AIM OF THE TASK: A stretch of the entries below is to be set down exactly, running from the line with "(x : Status)" through the line with "a report. -/", both included, and no other line.
(PROVIDED DATA begins)
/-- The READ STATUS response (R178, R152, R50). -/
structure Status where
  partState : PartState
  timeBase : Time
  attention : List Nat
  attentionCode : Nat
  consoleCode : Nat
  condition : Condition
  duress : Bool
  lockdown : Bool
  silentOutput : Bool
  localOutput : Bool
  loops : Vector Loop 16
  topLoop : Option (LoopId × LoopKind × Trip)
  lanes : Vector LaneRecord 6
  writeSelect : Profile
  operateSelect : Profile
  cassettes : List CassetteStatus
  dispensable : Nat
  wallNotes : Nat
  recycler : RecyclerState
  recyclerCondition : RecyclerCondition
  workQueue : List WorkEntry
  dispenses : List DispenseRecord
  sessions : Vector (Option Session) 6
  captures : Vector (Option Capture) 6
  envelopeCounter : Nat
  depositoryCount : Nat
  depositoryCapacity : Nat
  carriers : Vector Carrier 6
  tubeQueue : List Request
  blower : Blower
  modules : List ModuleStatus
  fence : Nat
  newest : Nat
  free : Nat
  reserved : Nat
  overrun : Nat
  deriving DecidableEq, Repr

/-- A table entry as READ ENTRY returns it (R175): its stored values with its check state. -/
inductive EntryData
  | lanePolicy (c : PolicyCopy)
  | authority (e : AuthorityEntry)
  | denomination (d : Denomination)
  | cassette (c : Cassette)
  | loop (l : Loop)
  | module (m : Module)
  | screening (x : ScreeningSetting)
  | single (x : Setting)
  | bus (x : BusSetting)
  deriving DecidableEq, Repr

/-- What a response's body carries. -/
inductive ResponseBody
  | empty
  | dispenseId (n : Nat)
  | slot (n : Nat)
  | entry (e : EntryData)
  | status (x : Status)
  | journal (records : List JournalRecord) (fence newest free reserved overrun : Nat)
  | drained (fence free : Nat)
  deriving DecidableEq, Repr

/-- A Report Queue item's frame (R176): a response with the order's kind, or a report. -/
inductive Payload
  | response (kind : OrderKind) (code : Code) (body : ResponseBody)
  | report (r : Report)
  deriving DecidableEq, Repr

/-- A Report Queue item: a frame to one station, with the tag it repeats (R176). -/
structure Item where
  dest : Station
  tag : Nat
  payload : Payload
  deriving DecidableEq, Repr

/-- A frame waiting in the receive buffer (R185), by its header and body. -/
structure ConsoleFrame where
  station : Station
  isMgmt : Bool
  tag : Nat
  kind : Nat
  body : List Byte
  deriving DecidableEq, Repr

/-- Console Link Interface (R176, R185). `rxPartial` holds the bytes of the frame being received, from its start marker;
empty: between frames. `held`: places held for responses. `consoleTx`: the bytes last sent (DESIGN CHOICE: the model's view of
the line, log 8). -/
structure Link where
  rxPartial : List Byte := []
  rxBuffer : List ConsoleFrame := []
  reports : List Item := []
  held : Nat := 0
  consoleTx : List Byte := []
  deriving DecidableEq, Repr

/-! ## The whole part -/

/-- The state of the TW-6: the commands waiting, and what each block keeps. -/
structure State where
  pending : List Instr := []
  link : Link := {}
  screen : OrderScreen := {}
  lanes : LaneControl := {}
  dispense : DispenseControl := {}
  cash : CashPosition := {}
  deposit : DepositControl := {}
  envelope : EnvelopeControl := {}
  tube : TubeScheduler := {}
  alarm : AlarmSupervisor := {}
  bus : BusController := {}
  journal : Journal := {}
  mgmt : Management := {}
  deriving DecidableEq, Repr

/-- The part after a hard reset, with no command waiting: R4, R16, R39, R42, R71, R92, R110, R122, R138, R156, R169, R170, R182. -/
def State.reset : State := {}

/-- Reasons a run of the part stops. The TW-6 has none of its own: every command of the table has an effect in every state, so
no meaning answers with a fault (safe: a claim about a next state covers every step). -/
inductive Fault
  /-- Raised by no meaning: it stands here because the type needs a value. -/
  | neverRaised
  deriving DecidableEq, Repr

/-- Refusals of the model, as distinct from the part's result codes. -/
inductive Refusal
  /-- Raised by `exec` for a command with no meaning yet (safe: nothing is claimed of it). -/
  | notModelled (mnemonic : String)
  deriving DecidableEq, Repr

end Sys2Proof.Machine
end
(PROVIDED DATA ends)
ANSWER TO THIS TASK:
  | status (x : Status)
  | journal (records : List JournalRecord) (fence newest free reserved overrun : Nat)
  | drained (fence free : Nat)
  deriving DecidableEq, Repr

/-- A Report Queue item's frame (R176): a response with the order's kind, or a report. -/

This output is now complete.